Posted by Nicholas Piggin 1 year, 7 months ago

Here are a few patches to fix a lockup caused by very slow progress due
to a scalability problem in workqueue watchdog touch being hammered by
thousands of CPUs in multi_cpu_stop. Patch 2 is the fix.

I did notice when making a microbenchmark reproducer that the RCU call
was actually also causing slowdowns. Not nearly so bad as the workqueue
touch, but workqueue queueing of dummy jobs slowed down by a factor of
several times when lots of other CPUs were making
rcu_momentary_dyntick_idle() calls. So I did the stop_machine patches to
reduce that. So those patches 3,4 are independent of the first two and
can go in any order.

Thanks,
Nick

Nicholas Piggin (4):
  workqueue: wq_watchdog_touch is always called with valid CPU
  workqueue: Improve scalability of workqueue watchdog touch
  stop_machine: Rearrange multi_cpu_stop state machine loop
  stop_machine: Add a delay between multi_cpu_stop touching watchdogs

 kernel/stop_machine.c | 31 +++++++++++++++++++++++--------
 kernel/workqueue.c    | 12 ++++++++++--
 2 files changed, 33 insertions(+), 10 deletions(-)

-- 
2.45.1

Re: [PATCH 0/4] Fix scalability problem in workqueue watchdog touch caused by stop_machine

Posted by Michal Koutný 1 year, 7 months ago

Hello Nicholas.

On Tue, Jun 25, 2024 at 09:42:43PM GMT, Nicholas Piggin <npiggin@gmail.com> wrote:
> Here are a few patches to fix a lockup caused by very slow progress due
> to a scalability problem in workqueue watchdog touch being hammered by
> thousands of CPUs in multi_cpu_stop. Patch 2 is the fix.

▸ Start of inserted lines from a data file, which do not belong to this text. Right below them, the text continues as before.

-- ==== Sys2Proof/Machine/State.lean ====
section
/-! DEFINITION. The state of one block instance and of its command port, as plain data (10_state.md), the reasons a step
can stop, and the state after reset (10_state.md R30, 70_reset_and_hazards.md R200). The block has no memory (R40), no
registers but `RES` (R20, R29) and no program counter (R21). The working state of R24 exists only inside the one step
that runs a command (R23, R28, R47): Machine/Commands.lean names it (log entry 5). -/

namespace Sys2Proof.Machine

/-- The faults of the MODEL that the spec asks for. Both are safe: no rule of the spec lets a run reach one, and the
machine stops rather than go on. -/
inductive Fault
  /-- Raised by `emit`, called with a value that does not fit its field (R101; 93_implementation_defined.md row 11: "fault of
  the model, never silent truncation"). Safe. -/
  | emitOverflow (value : Int) (width : Nat)
  /-- Raised by the host's read of `RES` when `RES.status` holds the reserved code 6 or 7 (R181; 93 row 7). Safe. -/
  | reservedStatus (code : BitVec 3)
  deriving DecidableEq, Repr

/-- What the model refuses. -/
inductive Refusal
  /-- Raised by an arm of `exec` that has no meaning; no arm of this model is one. Safe. -/
  | notModelled (mnemonic : String)
  /-- Raised when the host issues a command while another is in progress: R203(c), R207 and 93 row 8 ("refuse: the host has
  no such move"). Safe. -/
  | commandWhileBusy
  /-- Raised when the operand handed over with OP is not of the kind R60 gives that OP: not a command at all. Safe. -/
  | operandKind (op : BitVec 1)
  deriving DecidableEq, Repr

/-- R22 `RES.info`, R181: the detail each error defines, none on success. -/
inductive Info
  | none
  /-- DomainRangeError: the first offending element (R182). -/
  | value (v : Int)
  /-- CountOverflowError: the first entry whose count does not fit (R183). -/
  | valueCount (v : Int) (count : Nat)
  /-- TruncatedStreamError: `8 * len(P)`, and where the remainder starts (R185). -/
  | stream (payloadBits cursor : Nat)
  /-- CapacityError: the parameter exceeded (R187). -/
  | limit (n : Nat)
  deriving DecidableEq, Repr

/-- R22 `RES.out`: a token (after ENCODE) or a sequence of naturals (after DECODE). -/
inductive Output
  | octets (token : List Byte)
  | naturals (values : List Nat)
  deriving DecidableEq, Repr

/-- R22, R61: the result holding register `RES`. -/
structure Res where
  /-- 1 once a command has completed since reset. -/
  valid : Bool
  /-- The OP code of the command that produced it. -/
  op : BitVec 1
  /-- The 3-bit status code of R181. -/
  status : BitVec 3
  info : Info
  out : Output
  deriving DecidableEq, Repr

/-- What the host does at the block's port in one step: R207's table, one constructor a row, less its last row (a change
of configuration, which is no move: R27), and `wait`, for no interaction. -/
inductive HostMove
  /-- Hand over a command (R203(a), R203(b)). -/
  | issue (c : Command)
  /-- Read `RES` (R22: "The host may read `RES` at any time"). -/
  | readRes
  /-- Assert reset (R200, R201). -/
  | reset
  /-- Do nothing, so that the block works on. -/
  | wait
  deriving DecidableEq, Repr

/-- One block instance (R195; log entry 12) and its port. -/
structure State where
  /-- The configuration of R27; no step changes it. -/
  cfg : Config.Cfg
  /-- The result register `RES` (R22). -/
  res : Res
  /-- The command accepted and not ended yet, its whole operand captured (R47, R53, R203(b)); none when the block is
  idle. -/
  inProgress : Option Command
  /-- THE MODEL'S OWN (log entry 3): what the host does next, first move first; when it is empty the host only waits. -/
  host : List HostMove
  /-- THE MODEL'S OWN (log entry 3): what the host got back from its last read of `RES`; none before the first read, or where
  `RES.valid` was 0, when it must ignore the fields (R207). -/
  lastRead : Option Res
  deriving DecidableEq, Repr

/-- `RES` after reset. R30 gives `valid = 0` and leaves the other fields unspecified; the zeros here are a DESIGN CHOICE
(log entry 1), which no rule and no statement rests on. -/
def Res.reset : Res := { valid := false, op := 0, status := 0, info := .none, out := .octets [] }

/-- An instance just after reset, built with the configuration `cfg` (R200: "whatever the instance was built with"), whose
host has not done anything yet. -/
def State.resetWith (cfg : Config.Cfg) : State :=
  { cfg := cfg, res := Res.reset, inProgress := none, host := [], lastRead := none }

/-- The machine right after reset: R6's default configuration (log entry 4), R30, R200. -/
def State.reset : State := State.resetWith {}

end Sys2Proof.Machine
end

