-- ==== Sys2Proof/Machine/Count.lean ====
section
/-! DEFINITION. The Frequency Counter (40_count_and_select.md R80, R81; its table, 10_state.md R25). -/

namespace Sys2Proof.Machine

/-- R25: one entry of the FrequencyTable. -/
structure Entry where
  value : Int
  count : Nat
  deriving DecidableEq, Repr

/-- R25: the FrequencyTable, its entries in first-occurrence order. -/
abbrev FreqTable := List Entry

/-- R81: exactly the integers `VALUE_MIN` to `VALUE_MAX` pass. -/
def legalValue (x : Int) : Bool := decide (Config.valueMin ≤ x) && decide (x ≤ Config.valueMax)

/-- R80, the loop's last four lines: one more `x`; a new value goes at the end. -/
def countValue (x : Int) : FreqTable → FreqTable
  | [] => [⟨x, 1⟩]
  | e :: rest => if e.value = x then { e with count := e.count + 1 } :: rest else e :: countValue x rest

/-- R80's loop, from a table built so far. -/
def freqCountFrom (ft : FreqTable) : List Int → UnitResult FreqTable
  | [] => .ok ft
  | x :: rest => if legalValue x then freqCountFrom (countValue x ft) rest else raise (.domainRange x)

/-- R80 FREQ_COUNT. -/
def freqCount (input : List Int) : UnitResult FreqTable := freqCountFrom [] input

end Sys2Proof.Machine
end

<del>Is this something you noticed with stop_machine alone or in some broader
context?</del> I see you mention CPU hotplug in patch 2. Was it a single
CPU or SMT offlining?
Good job tracking it down touching same cacheline.
I had a suspicion [1] back in the day that cpuhp_smt_disable() would
scale in O(nr_cpus^2) but I didn't dedicate time to verifying that. Has
something similar popped up in your examination?

Also, I think your change in patch 2 effectively reduces
wq_watchdog_thresh to 3/4 of configured value. (Not sure if default
should be scaled accordingly.)

Thanks,
Michal

[1]
cpuhp_smt_disable
  mutex_lock(&cpu_add_remove_lock); // cpu_maps_update_begin()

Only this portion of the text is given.